== Segment start ==
/-- Bytes that decode are the bytes the encoder gives for the decoded instruction, which is well formed: no two byte strings
mean the same instruction and no operand bit is ignored. -/
def Obligations.EncodeOfDecodeIsTheBytes : Prop :=
  ∀ (bytes rest : List Byte) (i : Instr), decode bytes = .ok (i, rest) → i.wellFormed = true ∧ encode i ++ rest = bytes

/-- Exactly the 105 bytes of R76 are refused as opcodes, each by name; 105 of them are listed. -/
def Obligations.IllegalBytesAreExactlyThoseOfTheList : Prop :=
  illegalOpcodeBytes.length = 105 ∧ illegalOpcodeBytes.Nodup ∧
  ∀ (opc : Byte) (rest : List Byte), decode (opc :: rest) = .error (.illegalOpcode opc) ↔ opc ∈ illegalOpcodeBytes

/-- The dispatch table and the decoder agree on every opcode byte: the instruction selected has the row's mnemonic, mode and
opcode byte, and there is one exactly where the table has a row (R73, R74). -/
def Obligations.DecoderFollowsTheDispatchTable : Prop :=
  ∀ opc lo hi : Byte,
    (instrOf opc lo hi).map (fun i => (i.mnemonic, i.form.mode, i.opcode)) =
      (dispatchTable opc).map (fun e => (e.mnemonic, e.mode, opc))

/-- The table's page-cross-adds flag is set for exactly the 23 entries R96 enumerates. -/
def Obligations.PageCrossFlagIsThatOfReadsInIndexedModes : Prop :=
  (dispatchRows.countP (fun r => r.2.pageCrossAdds)) = 23 ∧
  ∀ r ∈ dispatchRows, r.2.pageCrossAdds =
    ((r.2.mnemonic ∈ [.adc, .and, .cmp, .eor, .lda, .ora, .sbc] && r.2.mode ∈ [.absx, .absy, .izy]) ||
      (r.2.mnemonic == .ldx && r.2.mode == .absy) || (r.2.mnemonic == .ldy && r.2.mode == .absx) : Bool)

/-- Words written out from the tables of R72 and R74 decode to the instructions they stand for. -/
def Obligations.WordsOfTheSpecDecode : Prop :=
  decode [0xBD#8, 0xF0#8, 0x12#8] = .ok (.ldaAbsx 0x12F0#16, []) ∧ decode [0x9D#8, 0x00#8, 0x12#8] = .ok (.staAbsx 0x1200#16, []) ∧
  decode [0xAA#8] = .ok (.tax, []) ∧ decode [0x69#8, 0x27#8] = .ok (.adcImm 0x27#8, []) ∧
  decode [0x31#8, 0x80#8] = .ok (.andIzy 0x80#8, []) ∧ decode [0xC6#8, 0x10#8] = .ok (.decZp 0x10#8, []) ∧
  decode [0x6A#8] = .ok (.rorAcc, []) ∧ decode [0xC9#8, 0x0A#8] = .ok (.cmpImm 0x0A#8, []) ∧
  decode [0xD0#8, 0xFA#8] = .ok (.bne (-6), []) ∧ decode [0x6C#8, 0xFF#8, 0x12#8] = .ok (.jmpInd 0x12FF#16, []) ∧
  decode [0x28#8] = .ok (.plp, []) ∧ decode [0x40#8] = .ok (.rti, [])

/-! The step. -/

/-- At an instruction boundary with no interrupt to take, when the bytes a fetch returns at PC decode to `i`, the step is
`exec i` on the state after the opcode fetch: PC past the opcode byte, one cycle, that one read as the record so far, the
result `Executed(opc)`, and all else as before (R230). The bytes are those in memory where PC is not in an IO region. -/
def Obligations.StepRunsTheDecodedInstruction : Prop :=
  ∀ (s : State) (b0 b1 b2 : Byte) (i : Instr) (rest : List Byte), s.phase = .boundary → s.pendingNmi = false →
    (s.pendingIrq = false ∨ s.p.i = true) →
    Answered s.bus [.read s.pc b0, .read (s.pc + 1) b1, .read (s.pc + 2) b2] →
    decode [b0, b1, b2] = .ok (i, rest) →
    step s = exec i { s with
      pc := s.pc + 1
      cycles := s.cycles + 1
      bus := s.bus.perform (.read s.pc b0)
      trace := [.read s.pc b0]
      result := some (.executed b0) }

/-- An illegal opcode byte at a boundary with no interrupt to take raises IllegalOpcode with the byte and `pc0`, under
`step_instruction` and `step_cycle` alike (R239, R245). The state left has PC, every register, flag and pending bit and
`cycles` as before; the bus has seen the one read. Where PC is not in an IO region, the next step from it raises the same
fault again. -/
def Obligations.IllegalOpcodeFaultsWithByteAndPc : Prop :=
  ∀ s : State, s.phase = .boundary → s.pendingNmi = false → (s.pendingIrq = false ∨ s.p.i = true) →
    s.bus.value s.pc ∈ illegalOpcodeBytes →
    let byte := s.bus.value s.pc
    let left : State :=
      { s with bus := s.bus.perform (.read s.pc byte), trace := [.read s.pc byte], result := none }
    step s = .fault (.illegalOpcode byte s.pc left) ∧ stepCycle s = .fault (.illegalOpcode byte s.pc left) ∧
      (s.bus.kindAt s.pc ≠ .io → step left = step s)

/-- A step stops in no other way: a fault is IllegalOpcode at a boundary with no interrupt to take and an illegal byte at PC,
and a refusal comes only from a request before the first RESET or inside an instruction (R241, R245, R261). -/
def Obligations.StepStopsOnlyOnIllegalOpcodeOrOutsideABoundary : Prop :=
  (∀ (s : State) (r : Fault), step s = .fault r →
    s.phase = .boundary ∧ s.pendingNmi = false ∧ (s.pendingIrq = false ∨ s.p.i = true) ∧
      s.bus.value s.pc ∈ illegalOpcodeBytes ∧ ∃ left, r = .illegalOpcode (s.bus.value s.pc) s.pc left) ∧
  (∀ (s : State) (r : Refusal), step s = .refused r →
    (s.phase = .beforeReset ∧ r = .stepBeforeReset) ∨ (∃ f, s.phase = .inFlight f) ∧ r = .instructionInFlight) ∧
  ∀ s : State, (s.phase = .beforeReset → step s = .refused .stepBeforeReset ∧ stepCycle s = .refused .stepBeforeReset) ∧
    ∀ f, s.phase = .inFlight f → step s = .refused .instructionInFlight ∧ deliverReset s = .refused .instructionInFlight

/-! Interrupts and RESET. -/

/-- NMI and IRQ entry (R235) in place of an instruction: NMI at any boundary where `pending_nmi` is 1, whatever I and
`pending_irq` are, IRQ at one where `pending_irq` is 1, I is 0 and no NMI is pending (R230, R234). NMI clears its pending
bit, IRQ leaves its own (R233). -/
def Obligations.InterruptEntryOfNmiAndIrq : Prop :=
  ∀ (source : InterruptSource) (s : State), s.phase = .boundary → s.bus.mem.wf = true →
    (source = .nmi → s.pendingNmi = true) →
    (source = .irq → s.pendingNmi = false ∧ s.pendingIrq = true ∧ s.p.i = false) →
    let vec : Word := if source = .nmi then 0xFFFA#16 else 0xFFFE#16
    ∃ (t : State) (dummy lo hi : Byte), step s = .next t ∧
      t.trace = [.read s.pc dummy, .idle, .write (stackAddr s.sp) (hiByte s.pc), .write (stackAddr (s.sp - 1)) (loByte s.pc),
        .write (stackAddr (s.sp - 2)) s.p.packIrq, .read vec lo, .read (vec + 1) hi] ∧
      Answered s.bus t.trace ∧ t.bus = t.trace.foldl Bus.perform s.bus ∧ t.pc = word lo hi ∧ t.sp = s.sp - 3 ∧
      t.p = { s.p with i := true } ∧ t.cycles = s.cycles + 7 ∧ t.pendingNmi = false ∧ t.pendingIrq = s.pendingIrq ∧
      t.a = s.a ∧ t.x = s.x ∧ t.y = s.y ∧ t.phase = .boundary ∧ t.result = some (.interrupt source) ∧
      t.peek (stackAddr s.sp) = storedByte s (stackAddr s.sp) (hiByte s.pc) ∧
      t.peek (stackAddr (s.sp - 1)) = storedByte s (stackAddr (s.sp - 1)) (loByte s.pc) ∧
      t.peek (stackAddr (s.sp - 2)) = storedByte s (stackAddr (s.sp - 2)) s.p.packIrq ∧
      MemoryUnchangedBut [stackAddr s.sp, stackAddr (s.sp - 1), stackAddr (s.sp - 2)] s t

/-- The priority at a boundary and the pending bits (R33, R34, R234): a step that completes is an NMI entry exactly when
`pending_nmi` was 1, an IRQ entry exactly when it was 0, `pending_irq` was 1 and I was 0, and else the execution of the
opcode byte at PC, a legal one. It leaves `pending_nmi` 0 and `pending_irq` as it was; the input events write one bit. -/
def Obligations.InterruptsAreTakenExactlyWhenPending : Prop :=
  (∀ s t : State, step s = .next t →
    t.result = some (if s.pendingNmi then .interrupt .nmi else if s.pendingIrq && !s.p.i then .interrupt .irq
      else .executed (s.bus.value s.pc)) ∧
    (s.bus.value s.pc ∈ illegalOpcodeBytes → s.pendingNmi = true ∨ s.pendingIrq = true ∧ s.p.i = false) ∧
    t.pendingNmi = false ∧ t.pendingIrq = s.pendingIrq) ∧
  ∀ s : State, serve .nmiReq s = .next { s with pendingNmi := true } ∧
    serve .irqSet s = .next { s with pendingIrq := true } ∧ serve .irqClear s = .next { s with pendingIrq := false }

/-- RESET (R260), delivered before the first step or at any boundary: five idle cycles, two vector reads, every flag, S - 3
with no write, A, X, Y and memory as before, 7 cycles, both pending bits cleared. The place of the idle cycles is the spec's
decision D15. -/
def Obligations.ResetSequence : Prop :=
  ∀ s : State, (s.phase = .boundary ∨ s.phase = .beforeReset) →
    ∃ (t : State) (lo hi : Byte), deliverReset s = .next t ∧
      t.trace = [.idle, .idle, .idle, .idle, .idle, .read 0xFFFC#16 lo, .read 0xFFFD#16 hi] ∧ Answered s.bus t.trace ∧
      t.pc = word lo hi ∧ t.sp = s.sp - 3 ∧ t.p = ⟨false, false, false, true, false, false⟩ ∧ t.p.pack = 0x24#8 ∧
      t.cycles = s.cycles + 7 ∧ t.pendingNmi = false ∧ t.pendingIrq = false ∧ t.a = s.a ∧ t.x = s.x ∧ t.y = s.y ∧
      t.phase = .boundary ∧ t.bus.mem = s.bus.mem ∧ t.bus.platform = s.bus.platform

/-- Power-on (R38, R261): whatever the registers, PC and flags of construction are, the first RESET leaves `cycles = 7`, S
reduced by 3, `P = $24`, PC from the vector, A, X, Y as constructed. -/
def Obligations.FirstResetAfterPowerOn : Prop :=
  ∀ (r : Regs) (bus : Bus), ∃ (t : State) (lo hi : Byte), deliverReset (State.powerOn r bus) = .next t ∧
    t.a = r.a ∧ t.x = r.x ∧ t.y = r.y ∧ t.sp = r.sp - 3 ∧ t.p.pack = 0x24#8 ∧ t.cycles = 7 ∧ t.pendingNmi = false ∧
    t.pendingIrq = false ∧ Answered bus [.read 0xFFFC#16 lo, .read 0xFFFD#16 hi] ∧ t.pc = word lo hi ∧
    t.bus.mem = bus.mem ∧ t.bus.platform = bus.platform ∧ t.phase = .boundary

/-- The model's choice, log entries 1, 2 and 3: `State.reset` is what the first RESET leaves of a core constructed with A, X,
Y, S all `$00`, any PC and flags, around a bus that lists nothing. -/
def Obligations.ResetStateIsPowerOnThenReset : Prop :=
  ∀ (pc : Word) (p : Flags), deliverReset (State.powerOn ⟨0, 0, 0, 0, pc, p⟩ ⟨[], [], 0⟩) = .next State.reset

/-! The invariant. -/

/-- The invariant holds of the state after reset, whatever values the model chose there. -/
def Obligations.ResetHasTheInvariant : Prop := State.reset.Inv

/-- Every step keeps the invariant. -/
def Obligations.StepKeepsTheInvariant : Prop := ∀ s t : State, s.Inv → step s = .next t → t.Inv

/-- So does every request of the environment: steps by instruction or by cycle, RESET, input events, memory loads. The state
that a faulting step leaves has it too. -/
def Obligations.EveryRequestKeepsTheInvariant : Prop :=
  ∀ (q : Request) (s : State), s.Inv →
    (∀ t, serve q s = .next t → t.Inv) ∧
    ∀ (byte : Byte) (pc : Word) (left : State), serve q s = .fault (.illegalOpcode byte pc left) → left.Inv

/-- The accessors (R6) at an instruction boundary and before the first RESET show A, X, Y, S, PC, `cycles` and the packed view
of P. In every state the packed view has the flags at their positions, bit 5 as 1 and bit 4 as 0, and the stack address is in
page 1 (R21, R23, R24, R36). That bit 4 reads 0 is the spec's own decision D13, log entry 11. Inside an instruction the
accessors are free values (R245, U4; log entry 10). -/
def Obligations.AccessorPAndStackPage : Prop :=
  ∀ s : State,
    (s.phase = .boundary ∨ s.phase = .beforeReset →
      s.accessors.p.toNat = 128 * s.p.n.toNat + 64 * s.p.v.toNat + 32 + 8 * s.p.d.toNat + 4 * s.p.i.toNat +
        2 * s.p.z.toNat + s.p.c.toNat ∧
      s.accessors.a = s.a ∧ s.accessors.x = s.x ∧ s.accessors.y = s.y ∧ s.accessors.s = s.sp ∧ s.accessors.pc = s.pc ∧
      s.accessors.cycles = s.cycles) ∧
    s.p.pack.toNat = 128 * s.p.n.toNat + 64 * s.p.v.toNat + 32 + 8 * s.p.d.toNat + 4 * s.p.i.toNat +
      2 * s.p.z.toNat + s.p.c.toNat ∧
    (stackAddr s.sp).toNat = 0x100 + s.sp.toNat ∧ 0x100 ≤ (stackAddr s.sp).toNat ∧ (stackAddr s.sp).toNat ≤ 0x1FF

/-- The pushed copies and their inverse (R27, R28, R29): PHP's and BRK's copy is the packed view with bits 5 and 4 set, an
interrupt's copy has bit 5 set and bit 4 clear, and unpacking ignores bits 5 and 4. The clauses that compare with the packed
view (`packPhp` is `pack` plus 16, `packIrq` is `pack`, an unpacked byte packs with bit 4 clear) rest on bit 4 of that view
(R24) being 0: the spec's own decision D13, DESIGN CHOICE, log entry 11. -/
def Obligations.PushedCopiesOfP : Prop :=
  ∀ (p : Flags) (v : Byte), p.packPhp.toNat = p.pack.toNat + 16 ∧ p.packIrq = p.pack ∧ Flags.unpack p.packPhp = p ∧
    Flags.unpack p.packIrq = p ∧ (Flags.unpack v).pack = (v &&& ~~~0x10#8) ||| 0x20#8

/-! Memory and the resolver. -/

/-- The bus as the core sees it (R52, R53): after a write, RAM reads back the byte, ROM what it held, and every other address
of RAM and ROM is as it was; a read changes no memory. What is said of an IO address is the model's choice, DESIGN CHOICE,
log entry 4, and no rule: that it answers the free value of the draw counter, that a read there moves on to the next draw,
and (the clause on `c`, where `c` is IO) that a write elsewhere leaves its next answer as it was. -/
def Obligations.BusReadsAndWrites : Prop :=
  ∀ (b : Bus) (a c : Word) (v w : Byte), b.mem.wf = true →
    (b.kindAt a = .ram → (b.perform (.write a v)).value a = v) ∧
    (b.kindAt a = .rom → (b.perform (.write a v)).value a = b.value a) ∧
    (c ≠ a → (b.perform (.write a v)).value c = b.value c) ∧
    (b.perform (.read a w)).mem = b.mem ∧ (b.kindAt a ≠ .io → b.perform (.read a w) = b) ∧
    (b.kindAt a = .io → b.value a = Config.busDraw b.draws ∧ (b.perform (.read a w)).draws = b.draws + 1)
== Segment end ==
▶ _PROMPT_: Only one stretch of the entries above is wanted: the lines from the one containing "NMI entry exactly when" through the one containing "t.phase = .boundary ∧ t.bus.mem". Please reproduce it exactly.

▶ _SOLUTION TO THE PROBLEM_:
/-- The priority at a boundary and the pending bits (R33, R34, R234): a step that completes is an NMI entry exactly when
`pending_nmi` was 1, an IRQ entry exactly when it was 0, `pending_irq` was 1 and I was 0, and else the execution of the
opcode byte at PC, a legal one. It leaves `pending_nmi` 0 and `pending_irq` as it was; the input events write one bit. -/
def Obligations.InterruptsAreTakenExactlyWhenPending : Prop :=
  (∀ s t : State, step s = .next t →
    t.result = some (if s.pendingNmi then .interrupt .nmi else if s.pendingIrq && !s.p.i then .interrupt .irq
      else .executed (s.bus.value s.pc)) ∧
    (s.bus.value s.pc ∈ illegalOpcodeBytes → s.pendingNmi = true ∨ s.pendingIrq = true ∧ s.p.i = false) ∧
    t.pendingNmi = false ∧ t.pendingIrq = s.pendingIrq) ∧
  ∀ s : State, serve .nmiReq s = .next { s with pendingNmi := true } ∧
    serve .irqSet s = .next { s with pendingIrq := true } ∧ serve .irqClear s = .next { s with pendingIrq := false }

/-- RESET (R260), delivered before the first step or at any boundary: five idle cycles, two vector reads, every flag, S - 3
with no write, A, X, Y and memory as before, 7 cycles, both pending bits cleared. The place of the idle cycles is the spec's
decision D15. -/
def Obligations.ResetSequence : Prop :=
  ∀ s : State, (s.phase = .boundary ∨ s.phase = .beforeReset) →
    ∃ (t : State) (lo hi : Byte), deliverReset s = .next t ∧
      t.trace = [.idle, .idle, .idle, .idle, .idle, .read 0xFFFC#16 lo, .read 0xFFFD#16 hi] ∧ Answered s.bus t.trace ∧
      t.pc = word lo hi ∧ t.sp = s.sp - 3 ∧ t.p = ⟨false, false, false, true, false, false⟩ ∧ t.p.pack = 0x24#8 ∧
      t.cycles = s.cycles + 7 ∧ t.pendingNmi = false ∧ t.pendingIrq = false ∧ t.a = s.a ∧ t.x = s.x ∧ t.y = s.y ∧
      t.phase = .boundary ∧ t.bus.mem = s.bus.mem ∧ t.bus.platform = s.bus.platform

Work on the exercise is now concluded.